Databases, by their nature, lend themselves to exploration – the 1853 Crystal Palace exhibition catalog is no exception. Creating a database from the catalog frees the information inside. The curators of the exhibition thought hard about the best way to arrange the Official Catalog, but once they decided, it couldn’t be changed. Now, the data is alive and fluid. It can be analyzed, represented in new ways. It can be searched, sorted, faceted, mapped, and turned into networked and nodes. Revisualized and revitalized in digital scholarship, this database and subsequent visualizations offer non-narrative perspectives to the exhibition's construction and imagined possibilities. Contributing both to historical and museological scholarship, Cataloging History considers histories of technology through the catalog to understand exhibition construction and the ways in which we can reconstruct it in the digital age.
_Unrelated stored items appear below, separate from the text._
-- ==== Sys2Proof/Decode.lean ====
section
/-! DEFINITION. The decoder and the encoder of lane words, from 04 R74 to R98. A lane word is read as the common head and the
payload of its format class, then as an instruction of the slot. It is accepted when the instruction is well formed and encodes
to exactly that word, so every reserved or unused bit of R96 refuses the word. -/

namespace Sys2Proof

/-! ### Fields packed low end first -/

/-- The number whose fields, lowest first, have the given widths and values. -/
def packFields : List (Nat × Nat) → Nat
  | [] => 0
  | (w, v) :: r => v % 2 ^ w + 2 ^ w * packFields r

/-- The values of the fields of the given widths, lowest first. -/
def unpackFields : List Nat → Nat → List Nat
  | [], _ => []
  | w :: ws, n => n % 2 ^ w :: unpackFields ws (n / 2 ^ w)

/-- Field `i` of a list of values as a bit vector. -/
def fieldAt (l : List Nat) (i w : Nat) : BitVec w := BitVec.ofNat w (l.getD i 0)

/-- The common head as it stands in a word, bits 127 to 85 but FMT (04 R74). -/
structure RawHead where
  opc    : BitVec 8 := 0
  sy     : BitVec 1 := 0
  gs     : BitVec 4 := 0
  gsInv  : BitVec 1 := 0
  gk     : BitVec 4 := 0
  gkEn   : BitVec 1 := 0
  ch     : BitVec 4 := 0
  sbsEn  : BitVec 1 := 0
  sbsIdx : BitVec 3 := 0
  sbw    : BitVec 8 := 0
  qxEn   : BitVec 1 := 0
  qxIdx  : BitVec 3 := 0
  deriving DecidableEq, Repr

/-- Format F0 (04 R81). -/
structure F0 where
  fd   : BitVec 12 := 0
  fa   : BitVec 12 := 0
  fb   : BitVec 12 := 0
  fc   : BitVec 12 := 0
  fe   : BitVec 12 := 0
  ty   : BitVec 4 := 0
  rm   : BitVec 2 := 0
  peek : BitVec 4 := 0
  sub  : BitVec 15 := 0
  deriving DecidableEq, Repr

/-- Format F1 (04 R82). -/
structure F1 where
  fd   : BitVec 12 := 0
  fa   : BitVec 12 := 0
  fb   : BitVec 12 := 0
  imm  : BitVec 32 := 0
  ty   : BitVec 4 := 0
  rm   : BitVec 2 := 0
  peek : BitVec 2 := 0
  sub  : BitVec 9 := 0
  deriving DecidableEq, Repr

/-- Format F2 (04 R83). -/
structure F2 where
  fa   : BitVec 12 := 0
  fb   : BitVec 12 := 0
  disp : BitVec 32 := 0
  cc   : BitVec 3 := 0
  sub  : BitVec 26 := 0
  deriving DecidableEq, Repr

/-- Format F3 (04 R84). -/
structure F3 where
  fd  : BitVec 12 := 0
  fa  : BitVec 12 := 0
  fb  : BitVec 12 := 0
  hdl : BitVec 12 := 0
  off : BitVec 20 := 0
  asc : BitVec 3 := 0
  ssc : BitVec 4 := 0
  ord : BitVec 2 := 0
  ty  : BitVec 4 := 0
  sub : BitVec 4 := 0
  deriving DecidableEq, Repr

/-- Format F4 (04 R85). -/
structure F4 where
  b0  : BitVec 12 := 0
  b1  : BitVec 12 := 0
  b2  : BitVec 12 := 0
  b3  : BitVec 12 := 0
  idx : BitVec 12 := 0
  tke : BitVec 1 := 0
  tki : BitVec 3 := 0
  sub : BitVec 21 := 0
  deriving DecidableEq, Repr

/-- Format F5 (04 R86). -/
structure F5 where
  fd  : BitVec 12 := 0
  fa  : BitVec 12 := 0
  sys : BitVec 12 := 0
  imm : BitVec 32 := 0
  sub : BitVec 17 := 0
  deriving DecidableEq, Repr

/-- The payload of a lane word, by its format class (04 R79). -/
inductive Payload
  | f0 (f : F0)
  | f1 (f : F1)
  | f2 (f : F2)
  | f3 (f : F3)
  | f4 (f : F4)
  | f5 (f : F5)
  deriving DecidableEq, Repr

/-- The fields of the common head above the payload, lowest first, FMT last (04 R74). -/
def RawHead.fields (h : RawHead) (fmt : Nat) : List (Nat × Nat) :=
  [(3, h.qxIdx.toNat), (1, h.qxEn.toNat), (8, h.sbw.toNat), (3, h.sbsIdx.toNat), (1, h.sbsEn.toNat), (4, h.ch.toNat),
   (1, h.gkEn.toNat), (4, h.gk.toNat), (1, h.gsInv.toNat), (4, h.gs.toNat), (1, h.sy.toNat), (8, h.opc.toNat), (4, fmt)]

/-- The widths of the head's fields, lowest first. -/
def headWidths : List Nat := [3, 1, 8, 3, 1, 4, 1, 4, 1, 4, 1, 8, 4]

/-- The head read from its field values. -/
def RawHead.ofFields (l : List Nat) : RawHead :=
  { qxIdx := fieldAt l 0 3, qxEn := fieldAt l 1 1, sbw := fieldAt l 2 8, sbsIdx := fieldAt l 3 3, sbsEn := fieldAt l 4 1,
    ch := fieldAt l 5 4, gkEn := fieldAt l 6 1, gk := fieldAt l 7 4, gsInv := fieldAt l 8 1, gs := fieldAt l 9 4,
    sy := fieldAt l 10 1, opc := fieldAt l 11 8 }

/-- The code of a payload's format class (04 R79). -/
def Payload.fmt : Payload → Nat
  | .f0 _ => 0
  | .f1 _ => 1
  | .f2 _ => 2
  | .f3 _ => 3
  | .f4 _ => 4
  | .f5 _ => 5

/-- The fields of a payload, lowest first: 85 bits in all. -/
def Payload.fields : Payload → List (Nat × Nat)
  | .f0 f => [(15, f.sub.toNat), (4, f.peek.toNat), (2, f.rm.toNat), (4, f.ty.toNat), (12, f.fe.toNat), (12, f.fc.toNat),
              (12, f.fb.toNat), (12, f.fa.toNat), (12, f.fd.toNat)]
  | .f1 f => [(9, f.sub.toNat), (2, f.peek.toNat), (2, f.rm.toNat), (4, f.ty.toNat), (32, f.imm.toNat), (12, f.fb.toNat),
              (12, f.fa.toNat), (12, f.fd.toNat)]
  | .f2 f => [(26, f.sub.toNat), (3, f.cc.toNat), (32, f.disp.toNat), (12, f.fb.toNat), (12, f.fa.toNat)]
  | .f3 f => [(4, f.sub.toNat), (4, f.ty.toNat), (2, f.ord.toNat), (4, f.ssc.toNat), (3, f.asc.toNat), (20, f.off.toNat),
              (12, f.hdl.toNat), (12, f.fb.toNat), (12, f.fa.toNat), (12, f.fd.toNat)]
  | .f4 f => [(21, f.sub.toNat), (3, f.tki.toNat), (1, f.tke.toNat), (12, f.idx.toNat), (12, f.b3.toNat), (12, f.b2.toNat),
              (12, f.b1.toNat), (12, f.b0.toNat)]
  | .f5 f => [(17, f.sub.toNat), (32, f.imm.toNat), (12, f.sys.toNat), (12, f.fa.toNat), (12, f.fd.toNat)]

/-- The widths of a format's fields, lowest first. -/
def payloadWidths (fmt : Nat) : List Nat :=
  match fmt with
  | 0 => [15, 4, 2, 4, 12, 12, 12, 12, 12]
  | 1 => [9, 2, 2, 4, 32, 12, 12, 12]
  | 2 => [26, 3, 32, 12, 12]
  | 3 => [4, 4, 2, 4, 3, 20, 12, 12, 12, 12]
  | 4 => [21, 3, 1, 12, 12, 12, 12, 12]
  | 5 => [17, 32, 12, 12, 12]
  | _ => []

/-- The payload of a format read from its field values; formats 6 to 15 are unassigned (04 R79). -/
def Payload.ofFields (fmt : Nat) (l : List Nat) : Option Payload :=
  match fmt with
  | 0 => some (.f0 { sub := fieldAt l 0 15, peek := fieldAt l 1 4, rm := fieldAt l 2 2, ty := fieldAt l 3 4,
                     fe := fieldAt l 4 12, fc := fieldAt l 5 12, fb := fieldAt l 6 12, fa := fieldAt l 7 12, fd := fieldAt l 8 12 })
  | 1 => some (.f1 { sub := fieldAt l 0 9, peek := fieldAt l 1 2, rm := fieldAt l 2 2, ty := fieldAt l 3 4,
                     imm := fieldAt l 4 32, fb := fieldAt l 5 12, fa := fieldAt l 6 12, fd := fieldAt l 7 12 })
  | 2 => some (.f2 { sub := fieldAt l 0 26, cc := fieldAt l 1 3, disp := fieldAt l 2 32, fb := fieldAt l 3 12, fa := fieldAt l 4 12 })
  | 3 => some (.f3 { sub := fieldAt l 0 4, ty := fieldAt l 1 4, ord := fieldAt l 2 2, ssc := fieldAt l 3 4, asc := fieldAt l 4 3,
                     off := fieldAt l 5 20, hdl := fieldAt l 6 12, fb := fieldAt l 7 12, fa := fieldAt l 8 12, fd := fieldAt l 9 12 })
  | 4 => some (.f4 { sub := fieldAt l 0 21, tki := fieldAt l 1 3, tke := fieldAt l 2 1, idx := fieldAt l 3 12,
                     b3 := fieldAt l 4 12, b2 := fieldAt l 5 12, b1 := fieldAt l 6 12, b0 := fieldAt l 7 12 })
  | 5 => some (.f5 { sub := fieldAt l 0 17, imm := fieldAt l 1 32, sys := fieldAt l 2 12, fa := fieldAt l 3 12, fd := fieldAt l 4 12 })
  | _ => none

/-- The lane word of a head and a payload. -/
def packWord (h : RawHead) (p : Payload) : LaneWord :=
  BitVec.ofNat 128 (packFields (p.fields ++ h.fields p.fmt))

/-- The format code of a lane word, bits 127 to 124. -/
def wordFmt (w : LaneWord) : Nat := w.toNat / 2 ^ 124

/-- The head and the payload of a lane word; none for an unassigned format class. -/
def unpackWord (w : LaneWord) : Option (RawHead × Payload) :=
  (Payload.ofFields (wordFmt w) (unpackFields (payloadWidths (wordFmt w)) w.toNat)).map fun p =>
    (RawHead.ofFields (unpackFields headWidths (w.toNat / 2 ^ 85)), p)

/-! ### Codes of the small fields -/

def Fmt.code : Fmt → BitVec 4
  | .f32 => 0 | .bf16 => 1 | .e4m3 => 2 | .e5m2 => 3 | .i8 => 4 | .i16 => 5 | .i32 => 6 | .i64 => 7
  | .n8 => 8 | .n16 => 9 | .n32 => 10 | .n64 => 11 | .q4 => 12 | .q6 => 13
Ultimately, visualizations of any kind open up the catalog to a new form of interrogation. But they also ask us to reimagine the relationships connections embedded inside. What if we wanted to re-curate the Crystal Exhibition by role, showing off inventors and agents in the major divisions? What if we wanted to use this as an opportunity to tease out specific class categories? What if we wanted to reorganize the catalog by class first, instead of country? Visualizations offer us the ability to think through both the construction of the exhibition and the catalog, while also allowing us the chance to reconstruct its data to new ends. We can use the database and visualizations as way to look into the past, evolving this nineteenth-century exhibition along with new forms oft he catalogue.
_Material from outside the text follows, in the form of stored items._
-- ==== Sys2Proof/Config.lean ====
section
/-! DEFINITION. What the manual leaves to the hardware or to parties outside it. Each is an opaque constant: nothing can be
proved of its value, so a statement about the machine holds whatever it is. -/

namespace Sys2Proof

/-- The package variants TQ-384A, TQ-384S, TQ-384F, TQ-288A and TQ-384E (00 R1, 01 R17). -/
inductive Variant
  | tq384a | tq384s | tq384f | tq288a | tq384e
  deriving DecidableEq, Repr

/-- What moves next: a slot of a core reaches issue, or an event of the part takes place. -/
inductive Mover
  | issue (c : CoreId) (sl : Slot)
  | event (i : Instr)
  deriving DecidableEq, Repr, Inhabited

/-- The four approximate functions (07 R169). -/
inductive ApproxFn
  | rcp | rsq | exp2 | log2
  deriving DecidableEq, Repr

/-- The mover of step `tick` where the agenda names none: the order of events is free (log 1). -/
opaque Config.mover (tick : Nat) : Mover

/-- How many cycles a die counts during step `tick` (log 8): C-dies 0 to 3, the I-die as 4, S-dies 0 to 3 as 5 to 8. -/
opaque Config.elapsed (tick : Nat) (die : Nat) : Nat

/-- Free value number `n` of width `w`: an arbitrary value under 00 R4 (log 7). -/
opaque Config.freeBits (w n : Nat) : BitVec w

/-- Whether an approximate function answers the neighbour away from zero for this input (07 R169, log 9). -/
opaque Config.approxUp (f : ApproxFn) (x : BitVec 32) : Bool

/-- Whether a signature over a record verifies: ML-DSA-87 (11 R274, R275; 17 R349). -/
opaque Config.sigOk (record : List Byte) : Bool

/-- The model key that a binding record wraps under AES-KW, or none when unwrapping fails (11 R274). -/
opaque Config.unwrapKey (record : List Byte) : Option (BitVec 256)

/-- Whether the host's session number `id` with the package root is open at step `tick` (11 R274). -/
opaque Config.sessionOpen (tick : Nat) (id : BitVec 32) : Bool

/-- SHA3-512 of a byte string (11 R274, 17 R349). -/
opaque Config.sha3 (bytes : List Byte) : BitVec 512

/-- The checksum of a configuration plane (01 R23). -/
opaque Config.planeSum (plane : List (Nat × Nat)) : Nat

/-- Which of the AOP codes that FATOM's SUB leaves unassigned a BARINIT or a BARARV takes when it is sent over the fabric as an
atomic, which the manual does not give (15 R323, log 18). -/
opaque Config.barAop : Fin 123

/-- How many copy engines the I-die has beyond the first, which the manual does not give (12 R287, log 83). -/
opaque Config.copyEngines : Nat

/-- Byte `i` of the key stream that encrypts the records of the `nth` frame sent, under its nonce: session keys are not in the model
(17 R352, R361; log 106). -/
opaque Config.gcmStream (nth : Nat) (nonce : BitVec 96) (i : Nat) : Byte

/-- The GCM tag of the `nth` frame sent over its head and its encrypted records (17 R361; log 106). -/
opaque Config.gcmTag (nth : Nat) (nonce : BitVec 96) (head sealed : List Byte) : BitVec 128

/-- The random draw number `n` of the back-off for a bouncing line (06 R139), or of any choice the hardware makes by chance. -/
opaque Config.draw (n : Nat) : Nat

/-- What c.row, c.col and c.idx (0, 1, 2) read as where an operand belongs to no element: a tile coordinate of TRD or TWR (07 R192;
log 86). -/
opaque Config.axisCoord : Nat → BitVec 64

end Sys2Proof
end

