/-- An instruction of a lane, under its guard, that acts on the whole state: `act` takes the state before it issues and the state in
which it has issued. -/
def issueAct (h : Head) (act : State → State → State) (s : State) : State :=
  let k := s.core s.cur.1
  if !guardOf h (k.slot s.cur.2) then issueWith h true (pure ()) s
  else if !k.mayIssue s.cur.2 then s
  else if !schedReady h false k s.cur.2 then blockSlot .plain s
  else act s (s.updCore s.cur.1 (startIssue h s.cur.2))

/-- What a meaning answers. -/
abbrev Out := Host.Outcome State Fault Refusal

/-- The meaning of a lane instruction from its body. -/
def lane (h : Head) (body : LaneM Unit) (s : State) : Out := .next (issueLane h body s)

end Sys2Proof.Machine
end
Developed in cooperative collaboration with representatives of Brown's Center for Digital Scholarship, Cataloging History examines the ways in which traditional museum data can be mobilized to reimagine historical spaces. Using the catalogue as a piece of technology for understanding the past, it also opened a new dialogue for thinking about catalogues of the future. Building on conversations around "collections as data," this project uses a historical example to pose to both scholars and museums about how cultural heritage may work to be more readily open to computation. How does digital humanties help us unpack historical collections? These visualizations highlight how digital tools can unearth relationships among data to better understand what was there. Cataloging History challenges us to think more deeply about what information is contained in a catalog, about what remains when an exhibition is gone, and about how datasets and tools like these promote the evolution of exhibitions.


Appendix A

Bibliography
  1. Croxall, B., Esten, E., Gomez, S., Lubar, S., and Rashleigh, P. (2017). 1853 New York Crystal Palace accessed April 25, 2018. http://cds.library.brown.edu/projects/crystalpalace/.
  2. Esten, E. (2017). "Visualizing the Crystal Palace." https://github.com/sheishistoric/Visualizing-the-Crystal-Palace .
  3. Lubar, S. (2017). "A brief history of American museum catalogs to 1860." https://medium.com/@lubar/cataloging-history-eac876941db6 .
  4. Lubar, S. and Esten, E. (2017). "Catalog as Book, File, and Database." https://medium.com/@lubar/catalog-as-book-file-and-database-ac954096152e .
  5. Lubar, S. (2017). "The New York Crystal Palace Catalogs." https://medium.com/@lubar/the-new-york-crystal-palace-catalogs-b09d1f2bd20e.
  6. Lubar, S. and Esten, E. (2017). "Revisualizing the Crystal Palace." https://medium.com/@lubar/revisualizing-the-crystal-palace-d239e50d9e12 .
  7. New York Exhibition of the Industry of All Nations, New York, N.Y. (1853). Official Catalogue of the New-York Exhibition of the Industry of All Nations. 1853. New York: G.P. Putnam & Co.